@ajinkya_ghodake
How are you planning to consume the data after you export it? Excel can’t handle files with 10 million rows. The limit in Excel is the same as the limit in QuickSight - 1 million.
Hi @ajinkya_ghodake - Thanks for posting the question. This is an interesting usecase. If you are exporting the data as csv file ( which is a tabular format), you do not need QuickSight to be used as a Data Extraction tool. It is better to shift this workload to Snowflake as an data extract job. This way you can export the data quickly. Exporting 1M rows from a reporting or visualization tool is not recommended and I agree with @David_Wong point.

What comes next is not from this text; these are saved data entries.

/-- What follows the end of a group: its remote writes, barriers, linked partners, its block. -/
def State.afterExit (s : State) (gid : Nat) : State :=
  let bk := match FMap.find s.groups gid with
    | some g => g.ident.block
    | none => 0
  let owed := match FMap.find s.groups gid with
    | some g => g.links.owed
    | none => []
  let s := match FMap.find s.blocks bk with
    | some b => s.modGrid b.grid (fun g => { g with tend := s.tick, written := (g.written ++ owed).eraseDups })
    | none => s
  let s := s.modGroup gid (fun g => { g with links := ⟨[], [], [], []⟩ })
  ((s.evalBarriers gid).wakeLinked gid).releaseBlock bk

/-- Pass a quadrant's handler context to the next trapped group (R182, R185). -/
def State.freeHandler (s : State) (hid : Nat) : State :=
  (({ s with handlers := FMap.erase s.handlers hid }).forgetDenials (fun a => decide (a = some (Issuer.handler hid)))).schedule (.handlerEntry hid)

/-- Halt a group (R74, R185, R468): it ends, its transactions abort (R238), its lock is released (R227). -/
def State.haltGroup (s : State) (gid : Nat) : State :=
  match FMap.find s.groups gid with
  | none => s
  | some g =>
    if g.status = .exited then s
    else
      let s := (s.releaseLockHalted gid).forgetDenials (fun a => match a with
        | some (.split k _) => decide (k = gid)
        | _ => false)
      let s := s.withdrawGroup gid
      let s := s.modVf (s.vfOf gid) (fun v => { v with calls := FMap.filterKV (fun _ (x : CallSlot) => decide (x.gid ≠ gid) || x.pending) v.calls })
      let s := s.modGroup gid (fun g => { g with status := .exited, table := [], stack := [], parents := [], tx := [], fault := none, engFaults := [] })
      let s := s.modCore (coreOf gid) (fun c => { c with trapQueue := c.trapQueue.filter (fun k => decide (k ≠ gid)) })
      let hid := hidOf gid
      let s := match FMap.find s.handlers hid with
        | some h => if h.gid = gid then s.freeHandler hid else s
        | none => s
      s.afterExit gid

/-- The pc field of a completion record: the offset from the code base (R73). -/
def pcOffset (code : Nat) (pc : BitVec 64) : Nat :=
  if code ≤ pc.toNat ∧ pc.toNat - code < 2 ^ 32 then pc.toNat - code else 0xFFFFFFFF

/-- Report a context error of a group to its grid's queue unit (R74). -/
def State.reportError (s : State) (gid status detail : Nat) (pc : BitVec 64) : State :=
  match s.blockOf gid with
  | none => s
  | some b =>
    let code := match FMap.find s.grids b.grid with
      | some g => g.hdr.code
      | none => 0
    s.schedule (.contextErrorReport b.grid status detail (coreOf gid) (slotOf gid) (pcOffset code pc))

/-! Throttling (R39, R40). -/

/-- The throttle level in force. -/
def State.throttleLevel (s : State) : Nat := if s.boot.thermal then 15 else min 15 s.boot.throttle
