/-! Translation. -/

/-- Host-assisted walks are on, and the assist table is usable (R78, R80, R102). -/
def State.assistOn (s : State) (p bit : Nat) : Bool :=
  bitAt (s.part p).funcctl bit && decide ((s.part p).assistBase ≠ 0) && (s.hyperOff ((s.part p).assistBase) 4096).isSome

/-- One stage of a translation (R98): caches, range table, page walk. `fault` gives a fault of this
stage at its input address. With no page table root a miss raises TRANSLATION, host-assisted walks or not (log 61). -/
def stageLookup (w : XWho) (vf : Option Nat) (regs : Stage) (rd : TableRead) (fault : Nat → XFault) (a need : Nat)
    (s : State) : Except XStop CachedRange × State :=
  let miss := XStop.fault (fault fTranslation)
  match s.denied w vf a, s.cachedRange w vf a with
  | some k, _ => (.error (.fault (fault k)), s)
  | none, some r => (.ok r, s)
  | none, none =>
    match searchRanges rd w.part vf a miss (min regs.inRcnt 65536) regs.inRtab s with
    | (.error x, s) => (.error x, s)
    | (.ok (some r), s) => (.ok r, s.keepRange w r)
    | (.ok none, s) =>
      if regs.inPtroot = 0 then (.error miss, s)
      else if s.assistOn w.part 0 then (.error (.assist (.walk vf.isNone a need)), s)
      else match walkFrom rd w.part vf a 4 regs.inPtroot s with
        | (.error x, s) => (.error x, s)
        | (.ok none, s) => (.error miss, s)
        | (.ok (some (r, keep)), s) => (.ok r, if keep then s.keepRange w r else s)

/-- The first sector of a range whose poison the controller detects first and posts (R213): contain
is on for the partition. -/
def State.toPost (s : State) (p off n : Nat) : Option Nat :=
  if s.assistOn p 3 then
    ((List.range ((off + n - 1) / 32 + 1 - off / 32)).map (fun i => off / 32 + i)).find? (fun k =>
      FMap.getD s.ms.poison false k && !FMap.getD s.ms.known false k)
  else none

/-- A word of a table in another package: its home answers (log 17), over a path (R31); `bad` and `refused` are the faults
of a poisoned and of a refused one (R93, R482). -/
def remoteTable (p vf pa : Nat) (bad refused : XFault) (s : State) : Except XStop Nat × State :=
  if s.pathDead p (pkgOf pa) then (.error (.fault { (XFault.phys fUncorrectable pa).ofTable with pathFail := true }), s)
  else if !s.pathUp p (pkgOf pa) then (.error (.assist (.path (pkgOf pa))), s)
  else
    let q := (s.sendRemote vf 0 pa 8 [] false).farRead 8
    (if q.1.refused then .error (.fault refused) else if q.1.poison then .error (.fault bad) else .ok (ofBytesLE q.1.bytes), q.2)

Hi @ajinkya_ghodake - When you are mentioning user needs to do the filter and then export to CSV, Is the filter is fixed? if yes, then possibly you can create a data pipeline using glue which will read the data from S3, put the filter as per user and create files in CSV for the user . However this will require a some amount of data engineering work. One of another approach will be purely custom solution and having an interface where user can provide the filter and you can run custom pyspark and generate csv files for them. This is require a bit of coding.
Quick Sight Team,
We’re encountering the same limitations. These days, working with datasets containing over 1 million rows is quite common and no longer considered large. Do you have any plans to increase this limit?
We’re working with a SPICE dataset that contains approximately 135 million records, and we need to export it to a CSV file to off load into our Redshift database. Despite applying various filters—including filtering down to just one day of data—we’re still exceeding the 1 million row limit. Please advise.